When performing the microtomographic image analysis, it was observed that the scaffold was adapted adequately to the size and shape of the bone defect. Moreover, the bone mineral density showed that the scaffold allowed the formation of novo mineralized tissue within the size critical defect, having similar results between the experimental group where the scaffold was implanted without the DPSC cells, compared to the group where the scaffold was implanted with the DPSC cells. On the other hands, up to 30 days, there were significant BMD differences in the adjacent bone between experimental groups. However, at day 90, there were no significant differences, which suggests that in the first days, the cells could have migrated toward the native bone area.

Considering another approach, it is suggested that the differentiation process of DPSC cells to bone lineage occurs in a long time compared to host mesenchymal stem cells because the bone lineage is not their priority cell destination for DPSC cells. However, the results also suggest that we would observe a more significant amount of novo tissue with a BMD similar to the native tissue in a longer study time.

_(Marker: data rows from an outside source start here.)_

/-- R208: layer 3 takes no buffers and no placement. -/
def layer3Ok (q : LayerReq) : Bool := decide (q.x = 0) && decide (q.y = 0) && decide (q.front = 0) && decide (q.back = 0)

/-- R202, R208: LAYER_SET. -/
def bodyLayerSet : Body := fun s r =>
  let q := requestLayer r.payload
  let id := s.ctrl.stagedId
  if q.layer = 0 ∨ 3 < q.layer ∨ (q.layer = 3 ∧ layer3Ok q = false) then (s, .plain Status.BAD_PARAM)
  else
    match (if q.layer = 3 then none else s.layerRefused q) with
    | some d => (s, .done d.1 d.2)
    | none => (s.stage (.layer q), .wait (.change id))

def execLayerSet (r : Request) (s : State) : Host.Outcome State Fault Refusal := .next (s.mailbox Op.LAYER_SET r bodyLayerSet)

/-- R195: the frame that a MARK_SET names; with CLEAR the response's frame is not stated: a free value (log 34). -/
def State.markedFrame (s : State) (p : List Byte) : Option Nat :=
  if bit (byteAt p 1) 1 then some (Config.freeNat s.draws % 2 ^ 32)
  else if bit (byteAt p 1) 2 then some (field p 4 4)
  else (s.stream (byteAt p 0)).lastPresented

/-- R195: a part of the frame is COMPLETE, SOURCE or HELD. -/
def Stream.keeps (t : Stream) (f : Nat) : Bool :=
  match t.frameOf f with
  | some p => decide (p.st = .complete) || decide (p.st = .source) || decide (p.st = .held)
  | none => false

/-- R195: MARK_SET. -/
def bodyMarkSet : Body := fun s r =>
  let i := byteAt r.payload 0
  let id := s.ctrl.stagedId
  let clear := bit (byteAt r.payload 1) 1
  if 63 < i ∨ s.enabled i = false ∨ s.layerOf i ≠ 0 then (s, .plain Status.BAD_PARAM)
  else
    match s.markedFrame r.payload with
    | none => (s, .plain Status.MARK_LOST)
    | some f =>
      if clear ∨ (s.stream i).keeps f then
        let q : MarkReq := ⟨i, bit (byteAt r.payload 1) 0, clear, bit (byteAt r.payload 1) 2, f⟩
        (({ s with draws := s.draws + 1 } : State).stage (.mark q), .wait (.change id))
      else (s, .plain Status.MARK_LOST)

def execMarkSet (r : Request) (s : State) : Host.Outcome State Fault Refusal := .next (s.mailbox Op.MARK_SET r bodyMarkSet)

/-- R198: REWIND. -/
def bodyRewind : Body := fun s r =>
  let i := byteAt r.payload 0
  let id := s.ctrl.stagedId
  if 63 < i then (s, .plain Status.BAD_PARAM)
  else if (s.stream i).mark.isNone then (s, .plain Status.MARK_LOST)
  else if s.mode ≠ .live then (s, .plain Status.DENIED_MODE)
  else if (s.stream i).play.isSome then (s, .plain Status.BUSY)
  else (s.stage (.rewind i), .wait (.change id))

def execRewind (r : Request) (s : State) : Host.Outcome State Fault Refusal := .next (s.mailbox Op.REWIND r bodyRewind)

/-! ### Calibration planes (R242 to R244) -/

/-- A CAL_BEGIN that restarts the staging ends the copy in progress (log 38). -/
def State.endCopy (s : State) : State :=
  if s.anvil.copying then
    ({ s with anvil := { s.anvil with copying := false } }).completeWaiting fun w =>
      if w.why = Wait.calCopy then some (Status.ABORTED, []) else none
  else s
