/-- R6 to R9, R66, R79 to R82, R408, R409, R416, R430, R444: the commands of modes, time and roles answer at once or wait for their
tick: a MODE_SET that may be ordered waits, a TIMING_SET schedules its retime, a DOMAIN_SELECT waits for the new domain, a
ROLE_SET waits, and a SWITCHOVER schedules tick X on both members. -/
def Obligations.ModeTimeAndRoleCommands : Prop :=
  ∀ (s u : State) (r : Request) (m : Mode) (x : Role) (d : Bool),
    let p := r.payload
    let t := requestTiming p
    let f : Flavour := if bit (byteAt p 1) 0 then .warm else .hot
    (s.begun Op.MODE_GET r = some u → exec (.modeGet r) s = .next (u.replied Op.MODE_GET r (.done Status.OK
      (beBytes 1 u.mode.code ++ beBytes 1 u.ctrl.prevMode.code ++ beBytes 1 (u.param P.HOLD_POLICY) ++ beBytes 1 u.modeFlags ++
        beBytes 8 u.ctrl.modeNs ++ u.paramBytes P.DEVICE_LABEL)))) ∧
    (s.begun Op.MODE_SET r = some u → modeOf (byteAt p 0) = some m → u.modeSetWaits = false → (u.mode = .hold → m ≠ .live) →
      exec (.modeSet r) s = .next (u.replied Op.MODE_SET r
        (if u.modeSetOk m then .wait (.modeSet m) else .plain Status.DENIED_MODE))) ∧
    (s.begun Op.MODE_SET r = some u → (modeOf (byteAt p 0)).isSome = true → u.modeSetWaits = true →
      exec (.modeSet r) s = .next (u.replied Op.MODE_SET r (.plain Status.BUSY))) ∧
    (s.begun Op.TIME_GET r = some u → ∃ out, exec (.timeGet r) s = .next (u.replied Op.TIME_GET r (.done Status.OK out)) ∧
      out.length = 48 ∧ field out 0 8 = u.nowNs % 2 ^ 64 ∧ field out 8 4 = u.nowNs % 2 ^ 32 ∧ byteAt out 12 = u.hearth.servo.code) ∧
    (s.begun Op.TIMING_SET r = some u → (requestTiming p).ok = true → u.hearth.gap = 0 → u.tooSoon (namedTime p) = false →
      u.timingCapacity t = none → u.retimeBusy = false →
      let y := u.retimeAt t (u.retimeIndex (namedTime p))
      exec (.timingSet r) s = .next (({ u with hearth := { u.hearth with retime := some y } } : State).replied Op.TIMING_SET r
        (.done Status.OK (beBytes 8 y.tNs ++ beBytes 8 y.uNs)))) ∧
    (s.begun Op.TIMING_SET r = some u → (requestTiming p).ok = false →
      exec (.timingSet r) s = .next (u.replied Op.TIMING_SET r (.plain Status.BAD_PARAM))) ∧
    (s.begun Op.DOMAIN_SELECT r = some u → u.domOf (byteAt p 0) = some d → exec (.domainSelect r) s =
      .next (u.replied Op.DOMAIN_SELECT r (if u.hearth.secondActive = d then .plain Status.OK
        else if (u.dom d).st = .locked then .wait (.domain d) else .plain Status.NO_RESOURCE))) ∧
    (s.begun Op.ROLE_GET r = some u → ∃ out, exec (.roleGet r) s = .next (u.replied Op.ROLE_GET r (.done Status.OK out)) ∧
      byteAt out 0 = u.red.role.code ∧ byteAt out 2 = (if u.red.peerHeard then u.red.peerRole.code else 255) ∧
      field out 12 8 = u.red.expiry % 2 ^ 64) ∧
    (s.begun Op.ROLE_SET r = some u → bit (byteAt p 1) 1 = true →
      exec (.roleSet r) s = .next (u.replied Op.ROLE_SET r (.wait (.roleSet u.red.role f true)))) ∧
    (s.begun Op.ROLE_SET r = some u → bit (byteAt p 1) 1 = false → roleOf (byteAt p 0) = some x →
      (u.roleSetOk x = false → exec (.roleSet r) s = .next (u.replied Op.ROLE_SET r (.plain Status.DENIED_MODE))) ∧
      (u.roleSetOk x = true → (x = .standby → u.peerRefused = none) →
        exec (.roleSet r) s = .next (u.replied Op.ROLE_SET r (.wait (.roleSet x f false))))) ∧
    (∀ k ns, s.begun Op.SWITCHOVER r = some u → u.switchTick (field p 0 8) = some (k, ns, false) → u.switchReady = true →
      ∃ v : State, exec (.switchover r) s = .next (v.replied Op.SWITCHOVER r (.done Status.OK (beBytes 8 ns))) ∧
        v.red.switchX = some k ∧ v.red.role = u.red.role ∧ v.mode = u.mode ∧
        (r.chan ≠ .c3 → ∃ h q, h.length = 16 ∧ q.length = 16 ∧
          v.red.mirrorSent = ⟨5, h, .bytes (q ++ beBytes 8 ns)⟩ :: u.red.mirrorSent))

/-! ### The redundant pair (R413 to R449) -/

/-- R414, R417, R421, R423, R428 to R431: an electing device sends LINK_HELLO every 10 ms, and the peer's LINK_HELLO or
renewal, or the end of its wait, ends the election; a renewal moves the lease, a RELEASE ends it, and a heartbeat of another
pair is only counted; an active that finds OWN_IL pulled by its active peer lets it go and becomes the standby. A frame of the
mirror link passes queue set 3 and changes nothing else on its way. -/
def Obligations.PeerIsHeardAndElectionEnds : Prop :=
  ∀ (s : State) (h : HelloFrame) (byHb : Bool) (serial expiry last n : Nat) (reason : Fin 4) (level : Bool),
    let wins := if s.red.roleStrap = h.roleStrap then decide (s.nvm.serial < h.serial) else s.red.roleStrap
    let wait := s.param P.ELECT_WAIT * 1000000
    let heard := s.firmwareUp = true ∧ (byHb = false → s.red.mirrorUp = true)
    s.sameButQueues (s.mirrorBase n) ∧
    (s.firmwareUp = true → s.red.role = .electing → ∃ t, exec .linkHelloSend s = .next t ∧
      s.red.helloUp + 10000000 ≤ t.red.helloUp ∧ t.red.helloUp = t.up ∧
      (s.red.mirrorUp = true → ∃ f, t.red.mirrorSent = f :: s.red.mirrorSent ∧ f.type = 1 ∧
        f.payload = .bytes t.helloBytes)) ∧
    (s.firmwareUp = true → s.red.mirrorUp = true → s.mirrorOpen 64 = true → h.mirrorVersion = s.mirrorVersion →
      ∃ t, exec (.linkHello h) s = .next t ∧
      t.red.peerHeard = true ∧ t.red.peerRole = h.role ∧ t.red.peerSerial = h.serial ∧ t.red.peerAddr = h.portA ∧
      (s.red.role = .electing → h.role = .active → t.red.role = .standby) ∧
      (s.red.role = .electing → h.role = .electing → t.red.role = if wins then .active else .standby) ∧
      (s.red.role ≠ .electing → t.red.role = s.red.role)) ∧
    (s.firmwareUp = true → s.red.mirrorUp = true → s.mirrorOpen 64 = true → h.mirrorVersion ≠ s.mirrorVersion →
      ∃ t, exec (.linkHello h) s = .next t ∧
      t.red = { s.red with versionOk := false, peerHeard := false } ∧ (s.regsOk → t.sees Ev.MIRROR_VERSION_MISMATCH = true)) ∧
    (s.firmwareUp = true → s.red.role = .electing → s.red.peerHeard = false → ∃ t, exec .electWait s = .next t ∧
      (s.red.roleStrap = true → t.red.role = .active ∧ s.red.electStartUp + wait ≤ t.up) ∧
      (s.red.roleStrap = false → s.red.electStartUp + 2 * wait ≤ t.up ∧
        (s.allSilent = true → s.arbMode = 0 → t.red.role = .active) ∧
        (s.allSilent = false → t.red.role = .standby ∧ t.red.stale = true ∧ (s.regsOk → t.sees Ev.BUS_CONFLICT = true)))) ∧
    (heard → s.foreign byHb serial = false → (byHb = false → s.mirrorOpen 8 = true) →
      ∃ t, exec (.renew byHb serial expiry) s = .next t ∧ t.red.expiry = expiry ∧
      t.red.releaseRx = false ∧ t.red.peerHeard = true ∧ (byHb = true → t.red.peerSerial = serial) ∧
      (s.red.role = .electing → t.red.role = .standby)) ∧
    (heard → s.foreign byHb serial = true → exec (.renew byHb serial expiry) s = .next (s.count Reg.HB_FOREIGN) ∧
      exec (.release byHb serial last reason) s = .next (s.count Reg.HB_FOREIGN)) ∧
    (heard → s.foreign byHb serial = false → (byHb = false → s.mirrorOpen 10 = true) →
      ∃ t, exec (.release byHb serial last reason) s = .next t ∧
      t.red.releaseRx = true ∧ t.red.role = s.red.role ∧ (s.regsOk → t.sees Ev.RELEASE_RX = true) ∧
      (s.red.role = .active → reason.val < 2 → s.red.peerHeard = true → s.red.peerRole = .standby →
        t.red.peerHeard = false ∧ (s.regsOk → t.sees Ev.PEER_LOST = true))) ∧
    ((level = true ∨ s.red.ownIlOut = false) → ∃ t, exec (.ownIl level) s = .next t ∧ t = { s with red := t.red } ∧
      t.red.ownIlIn = (level && !s.red.ownIlOut) ∧ t.red.role = s.red.role ∧ (level = false → t.red.ownIlHigh = false)) ∧
    (level = false → s.red.ownIlOut = true → s.red.ownIlCheck = true → s.up ≤ s.red.ownIlPullUp + 1000 →
      s.red.peerHeard = true → s.red.peerRole = .active → ∃ t, exec (.ownIl level) s = .next t ∧ t.red.role = .standby ∧
        t.red.ownIlOut = false ∧ (s.regsOk → t.sees Ev.OWN_IL_CONFLICT = true))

According to the results, it was observed that at 90 days, the BMD in the novo tissue of both experimental groups decreased, possibly because the tissue that is being formed may be in the process of bone remodeling, which is a physiological process that takes place during bone regeneration. This process consists of the reabsorption of the clot, replaced by granulation tissue, and this stage is characterized by cellular mobilization and vascular growth mediated by angiopoietins and different vascular endothelial growth factors (VEGFs); also a considerable activity of macrophages and osteoclasts is responsible for removing and reabsorbing soft and hard tissue residues, for being gradually replaced by bone tissue (Ref 28). However, it is necessary to carry out complementary studies, such as histological and immunohistochemical analysis, to confirm that new tissue has the anatomical characteristics of bone tissue.

Conclusions

It is feasible to design custom constructs based on microtomographic images, which can be printed with a pore size suitable for DPSC. The 3D-printed constructs are considered biocompatible as they promoted good cell viability. The construct printed in 3D precisely to the size of the defects allowed no adverse reaction, confirming its biocompatibility. The 3D-printed construct could be considered osteoconductive, allowing novo tissue formation in the area of the defect. The novo tissue did not present a significant difference in BMD between both groups; however, it is not far from the BMD of the border, which makes it possible to postulate that in future approaches, these constructs could be seeded with stem cells, previously induced to bone lineage, enhancing the outcome of the regeneration process. It is important to mention that molecular studies are needed to verify a possible differentiation process of the DPSC cells to the bone lineage and a histological evaluation of the novo tissue.